Collected data entries
Start of Block

/-! ## Logarithms -/

/-- LOG of a product is the sum of the LOGs modulo 255 (42 R129). -/
theorem gflog_gfmul {a b : Byte} (ha : a ≠ 0#8) (hb : b ≠ 0#8) : gflog (gfmul a b) = (gflog a + gflog b) % 255 := by
  rw [gfmul_of_ne_zero ha hb, gflog_gfexp (Nat.mod_lt _ (by decide))]

theorem gfmul_comm (a b : Byte) : gfmul a b = gfmul b a := by
  simp only [gfmul, or_comm, Nat.add_comm]

theorem gfmul_one_right (a : Byte) : gfmul a 1#8 = a := by
  by_cases ha : a = 0#8
  · rw [ha, gfmul_zero_left]
  · rw [gfmul_of_ne_zero ha (by decide), gflog_one, Nat.add_zero, Nat.mod_eq_of_lt (gflog_lt ha), gfexp_gflog ha]

theorem gfmul_assoc (a b c : Byte) : gfmul (gfmul a b) c = gfmul a (gfmul b c) := by
  by_cases ha : a = 0#8
  · simp [ha]
  by_cases hb : b = 0#8
  · simp [hb]
  by_cases hc : c = 0#8
  · simp [hc]
  rw [gfmul_of_ne_zero (gfmul_ne_zero ha hb) hc, gfmul_of_ne_zero ha (gfmul_ne_zero hb hc), gflog_gfmul ha hb,
    gflog_gfmul hb hc, Nat.mod_add_mod, Nat.add_mod_mod, Nat.add_assoc]

/-- `gfinv` is the multiplicative inverse (42 R123, R129). -/
theorem gfmul_gfinv {a : Byte} (ha : a ≠ 0#8) : gfmul a (gfinv a) = 1#8 := by
  have hlt := gflog_lt ha
  have hinv : gflog (gfinv a) = (255 - gflog a) % 255 := gflog_gfexp (Nat.mod_lt _ (by decide))
  have hne : gfinv a ≠ 0#8 := gfexp_ne_zero (by omega)
  have hsum : (gflog a + gflog (gfinv a)) % 255 = 0 := by omega
  rw [gfmul_of_ne_zero ha hne, hsum, gfexp_zero]

/-! ## Multiplication as repeated doubling -/

/-- Multiplication by 2: one step of the recurrence of 42 R120, on bytes. -/
def gfdouble (a : Byte) : Byte := (a <<< 1) ^^^ if a.msb then 0x1D#8 else 0#8

theorem gfdouble_toNat_fin : ∀ i : Fin 256, (gfdouble (BitVec.ofFin i)).toNat = timesTwo i := by decide +kernel

theorem gfdouble_toNat (a : Byte) : (gfdouble a).toNat = timesTwo a.toNat := gfdouble_toNat_fin a.toFin

theorem gfdouble_xor : Function.Semiconj₂ gfdouble (· ^^^ ·) (· ^^^ ·) := by
  intro a b
  have hreduce : ∀ x y : Bool, (if x ^^ y then 0x1D#8 else 0#8)
      = (if x then 0x1D#8 else 0#8) ^^^ (if y then 0x1D#8 else 0#8) := by decide
  simp only [gfdouble, BitVec.shiftLeft_xor_distrib, BitVec.msb_xor, hreduce]
  ac_rfl

theorem gfdouble_gfexp {j : Nat} (h : j < 255) : gfdouble (gfexp j) = gfexp ((j + 1) % 255) := by
  have hstep : gfdouble (gfexp j) = gfexp (j + 1) := by
    rw [← BitVec.toNat_inj, gfdouble_toNat, gfexp_succ h]
  rw [hstep]
  rcases Nat.lt_or_ge (j + 1) 255 with hlt | hge
  · rw [Nat.mod_eq_of_lt hlt]
  · rw [show j + 1 = 255 by omega, gfexp_last, Nat.mod_self, gfexp_zero]

theorem iterate_gfdouble_gfexp {i j : Nat} (h : j < 255) : gfdouble^[i] (gfexp j) = gfexp ((i + j) % 255) := by
  induction i with
  | zero => rw [Nat.zero_add, Nat.mod_eq_of_lt h, Function.iterate_zero_apply]
  | succ i ih =>
    rw [Function.iterate_succ_apply', ih, gfdouble_gfexp (Nat.mod_lt _ (by decide)), Nat.mod_add_mod,
      Nat.add_right_comm]

/-- The product with EXP[i] doubles i times. -/
theorem gfmul_gfexp {i : Nat} (h : i < 255) (b : Byte) : gfmul (gfexp i) b = gfdouble^[i] b := by
  by_cases hb : b = 0#8
  · rw [hb, gfmul_zero_right, Function.iterate_fixed (by decide)]
  · rw [gfmul_of_ne_zero (gfexp_ne_zero (by omega)) hb, gflog_gfexp h, ← iterate_gfdouble_gfexp (gflog_lt hb),
      gfexp_gflog hb]

theorem gfmul_xor_right (a b c : Byte) : gfmul a (b ^^^ c) = gfmul a b ^^^ gfmul a c := by
  by_cases ha : a = 0#8
  · simp [ha]
  · rw [← gfexp_gflog ha]
    simp only [gfmul_gfexp (gflog_lt ha)]
    exact gfdouble_xor.iterate (gflog a) b c

theorem gfmul_xor_left (a b c : Byte) : gfmul (a ^^^ b) c = gfmul a c ^^^ gfmul b c := by
  simp only [gfmul_comm _ c, gfmul_xor_right]

/-! ## The product is the carry-less one modulo 0x11D -/

theorem carrylessModEq_iterate_gfdouble (i : Nat) (b : Byte) :
    CarrylessModEq 0x11D (b.toNat <<< i) (gfdouble^[i] b).toNat := by
  induction i with
  | zero => exact .refl _ _
  | succ i ih =>
    rw [Nat.shiftLeft_add, Function.iterate_succ_apply', gfdouble_toNat]
    exact ih.shiftLeft_one.trans (carrylessModEq_timesTwo _)

/-- The powers of x below x^8 are the first entries of EXP. -/
theorem gfexp_toNat_of_lt_eight {i : Nat} (h : i < 8) : (gfexp i).toNat = 2 ^ i := by
  interval_cases i <;> rfl

/-- A byte is a sum of powers of x below x^8: what holds of those, of 0 and of sums holds of every byte. -/
theorem byte_xor_induction {P : Byte → Prop} (zero : P 0#8) (xor : ∀ a b, P a → P b → P (a ^^^ b))
    (pow : ∀ i < 8, P (gfexp i)) (a : Byte) : P a := by
  have hbits : ∀ n ≤ 8, ∀ a : Byte, a.toNat < 2 ^ n → P a := by
    intro n
    induction n with
    | zero =>
      intro _ a ha
      have hzero : a = 0#8 := BitVec.eq_of_toNat_eq (Nat.lt_one_iff.mp ha)
      exact hzero ▸ zero
    | succ n ih =>
      intro hn a ha
      rcases Nat.lt_or_ge a.toNat (2 ^ n) with hlow | hhigh
      · exact ih (by omega) a hlow
      · have htop : a.toNat / 2 ^ n = 1 := Nat.div_eq_of_lt_le (by omega) (by omega)
        have hlow : (a ^^^ gfexp n).toNat < 2 ^ n := by
          refine Nat.lt_of_div_eq_zero (Nat.two_pow_pos n) ?_
          rw [BitVec.toNat_xor, gfexp_toNat_of_lt_eight (by omega), Nat.xor_div_two_pow, htop,
            Nat.div_self (Nat.two_pow_pos n), Nat.xor_self]
        have hsplit : a = (a ^^^ gfexp n) ^^^ gfexp n := (xor_cancel_right a (gfexp n)).symm
        exact hsplit ▸ xor _ _ (ih (by omega) _ hlow) (pow n (by omega))
  exact hbits 8 le_rfl a a.isLt

/-- `gfmul` is the carry-less product reduced modulo 0x11D (42 R129). -/
theorem carrylessModEq_gfmul (a b : Byte) : CarrylessModEq 0x11D (carryless a.toNat b.toNat) (gfmul a b).toNat := by
  induction a using byte_xor_induction with
  | zero => rw [gfmul_zero_left]; exact .refl _ _
  | xor a a' ih ih' =>
    rw [BitVec.toNat_xor, carryless_xor_left, gfmul_xor_left, BitVec.toNat_xor]
    exact ih.xor ih'
  | pow i hi =>
    rw [gfexp_toNat_of_lt_eight hi, carryless_two_pow_left, gfmul_gfexp (by omega)]
    exact carrylessModEq_iterate_gfdouble i b

/-- Settles O28, from the laws above. -/
theorem fieldLaws : Obligations.FieldLaws := fun a b c =>
  ⟨rfl, carrylessModEq_gfmul a b, gfmul_comm a b, gfmul_assoc a b c, gfmul_one_right a, gfmul_zero_right a,
    gfmul_xor_right a b c, gfmul_gfinv, gflog_gfmul⟩

end Sys2Proof.Machine
end

section
/-! PROOFS. The commands of the field unit (42 R124 to R128). -/

namespace Sys2Proof.Machine

open Safety

/-! ## The commands: the checks in their order, each with its completion (60 R212 to R214) -/

section
variable (s : State)

theorem exec_gfAdd : exec .gfAdd s =
    if arg s 0 > 255 ∨ arg s 1 > 255 then .next (errState 0x02#8 s)
    else .next (okState { s with
      res := { s.res with res0 := resWord (gfadd (argByte s 0) (argByte s 1)).toNat } }) := rfl

theorem exec_gfMul : exec .gfMul s =
    if arg s 0 > 255 ∨ arg s 1 > 255 then .next (errState 0x02#8 s)
    else .next (okState { s with
      res := { s.res with res0 := resWord (gfmul (argByte s 0) (argByte s 1)).toNat } }) := rfl

theorem exec_gfInv : exec .gfInv s =
    if arg s 0 > 255 then .next (errState 0x02#8 s)
    else if arg s 0 = 0 then .next (errState 0x06#8 s)
    else .next (okState { s with res := { s.res with res0 := resWord (gfinv (argByte s 0)).toNat } }) := rfl

theorem exec_gfExp : exec .gfExp s =
    if arg s 0 > 255 then .next (errState 0x02#8 s)
    else .next (okState { s with res := { s.res with res0 := resWord (gfexp (arg s 0)).toNat } }) := rfl

theorem exec_gfLog : exec .gfLog s =
    if arg s 0 > 255 then .next (errState 0x02#8 s)
    else if arg s 0 = 0 then .next (errState 0x07#8 s)
    else .next (okState { s with res := { s.res with res0 := resWord (gflog (argByte s 0)) } }) := rfl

End of Block

_PROBLEM DESCRIPTION_
Set down, unchanged, only those lines above that fall between the line with "Nat.div_self (Nat.two_pow_pos n), Nat.xor_self]" and the line with "theorem fieldLaws : Obligations.FieldLaws", the two end lines included.

_RESULT_
            Nat.div_self (Nat.two_pow_pos n), Nat.xor_self]
        have hsplit : a = (a ^^^ gfexp n) ^^^ gfexp n := (xor_cancel_right a (gfexp n)).symm
        exact hsplit ▸ xor _ _ (ih (by omega) _ hlow) (pow n (by omega))
  exact hbits 8 le_rfl a a.isLt

/-- `gfmul` is the carry-less product reduced modulo 0x11D (42 R129). -/
theorem carrylessModEq_gfmul (a b : Byte) : CarrylessModEq 0x11D (carryless a.toNat b.toNat) (gfmul a b).toNat := by
  induction a using byte_xor_induction with
  | zero => rw [gfmul_zero_left]; exact .refl _ _
  | xor a a' ih ih' =>
    rw [BitVec.toNat_xor, carryless_xor_left, gfmul_xor_left, BitVec.toNat_xor]
    exact ih.xor ih'
  | pow i hi =>
    rw [gfexp_toNat_of_lt_eight hi, carryless_two_pow_left, gfmul_gfexp (by omega)]
    exact carrylessModEq_iterate_gfdouble i b

/-- Settles O28, from the laws above. -/
theorem fieldLaws : Obligations.FieldLaws := fun a b c =>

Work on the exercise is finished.